Throughout this blog, I will be using several public data sets to build out some examples. I particularly like the ones hosted by Exasol, which you can find here: Dataviz – Exasol. Simply sign-up for it, and you will receive an username and password via e-mail, which you can then use to connect with in Tableau, or in any other BI tools you prefer. You can even download the corresponding .tds files for most of the data sets, which will save you the trouble to define the joins and rename the fields in Tableau; another sign of how closely Exasol and Tableau are working together.
One reason why I like these data sets is because they are not just csv or text files, but the data is actually hosted on an Exasol instance. With the advent of database technologies like Exasol and Snowflake (and I expect Tableau’s own HyPer technology to become a competitor in this area), we will see users partly move away from generating extracts in Tableau, and instead they will connect live to these databases to leverage their speed and power. In fact, some of Tableau’s competitors are already fully committed to that strategy. Looker, for instance, doesn’t have any extract functionality at all; Looker only allows the end user to connect live to data sources.
I have been fortunate enough to work with an Exasol data warehouse in the past. Being able to build data sources on a live connection makes development and maintenance so much easier to manage. On the flip side, building live data sources requires a good amount of knowledge on data modelling and SQL. Traditionally, Tableau has focused more on the front-end user rather than the back-end.

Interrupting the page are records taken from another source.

-- ==== Sys2Proof/Machine/Operands.lean ====
section
/-! DEFINITION. Machine/Operands.lean: every operand form of the instruction set: a register read or written
(spec/10_state.md R14), the immediate (spec/30_encoding.md R53), the byte of Output and Input (spec/20_memory.md R39). -/

namespace Sys2Proof.Machine

/-- `x[i]`: the Word register i holds (R8, R14). -/
def State.reg (s : State) (i : RegIdx) : Word := s.regs[i.toNat]'i.isLt

/-- `x[i] <- v` (R8). No register is hardwired or aliased (R14). -/
def State.setReg (s : State) (i : RegIdx) (v : Word) : State :=
  { s with regs := s.regs.set i.toNat v i.isLt }

/-- `zext_32` of the Orthography immediate: no sign extension, no scaling (R53, R69). -/
def zextImm (imm : Imm) : Word := imm.setWidth 32

/-- The byte of an Output: `x[c][7:0]` (R76, conflict C2). -/
def outputByte (v : Word) : Byte := v.extractLsb' 0 8

/-- The Word an Input's answer writes: the byte widened with zero bits, or all ones for end of input (R78). -/
def inputWord (v : Option Byte) : Word :=
  match v with
  | some byte => byte.setWidth 32
  | none => 0xFFFFFFFF

end Sys2Proof.Machine
end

In that sense, it is different from Looker, which gives the developer more control over the actual coding (full disclosure: this is based on what I’ve seen so far, since I’ve never worked with Looker). Tableau, on the other hand, doesn’t readily allow custom coding, but rather Tableau translates its own internal functions into SQL. Therefore it becomes important to understand what Tableau is really doing in the back-end.
What SQL does Tableau write when you use a level-of-detail calculation? What about a set? How do they differ from a table calculation? And how do these queries perform in certain situations? These are the types of questions you’ll find yourself answering when developing and maintaining live connection data sources.
Which brings me to another reason why I like using the Exasol public data sets: Exasol also provides you access to the user views in the
EXA_STATISTICS schema, where you can track the execution plans of the queries you’ve run. For example, this is the type of information you can retrieve when you run the query
SELECT COUNT(*) FROM CHICAGO_TAXI.TAXI_TRIPS
So Exasol first scans the entire
TAXT_TRIPS table (0.008 sec), then aggregates the data into a single row (0.003 sec). We’ll explore the execution plans in more detail when we go a bit more in-depth on dashboard performance.
However: not all databases are created equally. Just because one query performs better than another query in Exasol, doesn’t mean these queries will behave the same way in another database. Therefore, it is likely I will sometimes use other databases to build my examples, such as Snowflake, Bigquery or even PostgreSQL, but we’ll tackle that when that happens.